Activity » Would you return, word for word, the lines of the data below from the line with "rest (bs.drop n)" through the line with "takes (R208). -/", and no others?
--- Raw data Enclosed Below ---
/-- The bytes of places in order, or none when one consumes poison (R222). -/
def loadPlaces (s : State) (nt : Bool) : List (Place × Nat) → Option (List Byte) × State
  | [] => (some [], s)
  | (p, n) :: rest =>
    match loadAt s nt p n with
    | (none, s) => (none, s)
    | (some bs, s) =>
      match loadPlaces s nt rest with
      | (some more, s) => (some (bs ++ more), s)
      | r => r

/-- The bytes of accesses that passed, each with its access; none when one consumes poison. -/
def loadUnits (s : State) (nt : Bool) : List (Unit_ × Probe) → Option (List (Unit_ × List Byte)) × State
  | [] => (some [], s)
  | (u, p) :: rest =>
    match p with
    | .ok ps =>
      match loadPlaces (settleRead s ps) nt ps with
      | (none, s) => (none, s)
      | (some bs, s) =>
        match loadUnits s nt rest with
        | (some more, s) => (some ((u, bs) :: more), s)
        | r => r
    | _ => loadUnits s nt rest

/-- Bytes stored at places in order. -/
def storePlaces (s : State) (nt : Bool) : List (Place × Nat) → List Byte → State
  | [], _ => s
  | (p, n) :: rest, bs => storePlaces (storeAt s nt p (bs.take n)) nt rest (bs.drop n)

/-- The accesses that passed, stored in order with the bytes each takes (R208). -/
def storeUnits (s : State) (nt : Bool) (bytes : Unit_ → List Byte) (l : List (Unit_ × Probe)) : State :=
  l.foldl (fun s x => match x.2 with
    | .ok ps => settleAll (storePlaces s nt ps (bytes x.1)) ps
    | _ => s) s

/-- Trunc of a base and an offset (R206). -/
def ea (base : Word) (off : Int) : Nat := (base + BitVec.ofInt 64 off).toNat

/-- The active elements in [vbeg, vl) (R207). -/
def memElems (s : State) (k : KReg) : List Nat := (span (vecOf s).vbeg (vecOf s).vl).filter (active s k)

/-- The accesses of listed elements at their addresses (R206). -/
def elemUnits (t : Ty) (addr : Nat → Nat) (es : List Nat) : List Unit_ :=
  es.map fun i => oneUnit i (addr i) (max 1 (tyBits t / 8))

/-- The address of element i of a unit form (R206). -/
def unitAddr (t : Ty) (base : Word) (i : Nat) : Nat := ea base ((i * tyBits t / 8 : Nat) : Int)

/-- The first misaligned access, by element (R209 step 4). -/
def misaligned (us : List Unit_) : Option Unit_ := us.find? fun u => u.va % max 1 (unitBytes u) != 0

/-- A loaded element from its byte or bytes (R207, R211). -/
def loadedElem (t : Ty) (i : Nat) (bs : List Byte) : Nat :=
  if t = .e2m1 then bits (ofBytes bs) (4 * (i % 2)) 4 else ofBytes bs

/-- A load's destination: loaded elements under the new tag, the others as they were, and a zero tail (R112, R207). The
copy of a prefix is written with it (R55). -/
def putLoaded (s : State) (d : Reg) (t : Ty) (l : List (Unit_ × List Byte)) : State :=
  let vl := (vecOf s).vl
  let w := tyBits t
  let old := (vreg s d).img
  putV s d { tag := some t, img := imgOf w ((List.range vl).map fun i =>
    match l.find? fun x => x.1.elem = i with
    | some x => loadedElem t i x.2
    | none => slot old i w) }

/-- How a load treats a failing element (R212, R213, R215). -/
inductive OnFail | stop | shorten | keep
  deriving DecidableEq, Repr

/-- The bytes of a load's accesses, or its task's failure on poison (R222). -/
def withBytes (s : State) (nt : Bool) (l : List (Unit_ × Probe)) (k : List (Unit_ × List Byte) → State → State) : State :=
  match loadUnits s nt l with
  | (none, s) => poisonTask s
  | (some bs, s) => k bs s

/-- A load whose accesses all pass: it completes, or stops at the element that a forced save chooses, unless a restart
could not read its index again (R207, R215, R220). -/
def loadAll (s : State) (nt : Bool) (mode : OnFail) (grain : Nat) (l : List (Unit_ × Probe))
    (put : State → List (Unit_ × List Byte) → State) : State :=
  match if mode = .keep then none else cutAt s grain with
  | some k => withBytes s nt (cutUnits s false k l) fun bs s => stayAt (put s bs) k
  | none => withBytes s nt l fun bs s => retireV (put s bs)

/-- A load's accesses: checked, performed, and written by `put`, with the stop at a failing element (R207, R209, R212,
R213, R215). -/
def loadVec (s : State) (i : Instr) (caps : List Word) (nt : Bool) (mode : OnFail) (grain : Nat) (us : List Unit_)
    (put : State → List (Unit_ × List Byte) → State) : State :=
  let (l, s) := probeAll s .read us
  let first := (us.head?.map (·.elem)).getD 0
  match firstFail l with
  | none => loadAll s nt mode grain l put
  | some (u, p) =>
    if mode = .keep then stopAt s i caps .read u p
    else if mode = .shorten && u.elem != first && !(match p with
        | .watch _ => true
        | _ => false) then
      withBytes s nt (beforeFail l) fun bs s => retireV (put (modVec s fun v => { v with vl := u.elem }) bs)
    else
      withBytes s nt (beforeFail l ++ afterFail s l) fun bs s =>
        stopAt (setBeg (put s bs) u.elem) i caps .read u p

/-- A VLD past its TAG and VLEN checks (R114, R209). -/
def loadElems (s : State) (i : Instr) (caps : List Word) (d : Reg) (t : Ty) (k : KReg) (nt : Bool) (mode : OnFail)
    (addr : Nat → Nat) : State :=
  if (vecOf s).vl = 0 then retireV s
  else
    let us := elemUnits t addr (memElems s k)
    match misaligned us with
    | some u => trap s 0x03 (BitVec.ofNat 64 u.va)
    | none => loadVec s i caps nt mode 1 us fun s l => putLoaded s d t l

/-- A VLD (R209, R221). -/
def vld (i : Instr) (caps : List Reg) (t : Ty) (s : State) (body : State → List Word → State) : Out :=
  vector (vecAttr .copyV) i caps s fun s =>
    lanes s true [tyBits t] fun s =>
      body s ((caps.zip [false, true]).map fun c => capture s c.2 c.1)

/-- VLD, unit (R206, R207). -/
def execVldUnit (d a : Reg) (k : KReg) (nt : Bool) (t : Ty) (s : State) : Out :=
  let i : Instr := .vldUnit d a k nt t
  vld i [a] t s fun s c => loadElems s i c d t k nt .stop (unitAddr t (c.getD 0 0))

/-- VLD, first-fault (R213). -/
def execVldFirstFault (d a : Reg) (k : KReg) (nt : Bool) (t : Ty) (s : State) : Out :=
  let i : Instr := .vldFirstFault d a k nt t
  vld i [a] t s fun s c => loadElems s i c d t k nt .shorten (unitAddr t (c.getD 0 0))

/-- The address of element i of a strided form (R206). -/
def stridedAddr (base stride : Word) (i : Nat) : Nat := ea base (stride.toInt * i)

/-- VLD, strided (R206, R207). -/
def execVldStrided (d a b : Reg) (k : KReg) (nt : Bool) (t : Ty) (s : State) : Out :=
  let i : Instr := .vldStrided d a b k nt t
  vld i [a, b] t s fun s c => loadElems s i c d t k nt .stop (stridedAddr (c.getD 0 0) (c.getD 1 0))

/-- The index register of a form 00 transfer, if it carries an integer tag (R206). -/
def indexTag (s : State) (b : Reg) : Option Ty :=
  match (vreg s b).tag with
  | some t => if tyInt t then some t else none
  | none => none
--- End of Enclosed Raw data ---
Exercise response »
  | (p, n) :: rest, bs => storePlaces (storeAt s nt p (bs.take n)) nt rest (bs.drop n)

/-- The accesses that passed, stored in order with the bytes each takes (R208). -/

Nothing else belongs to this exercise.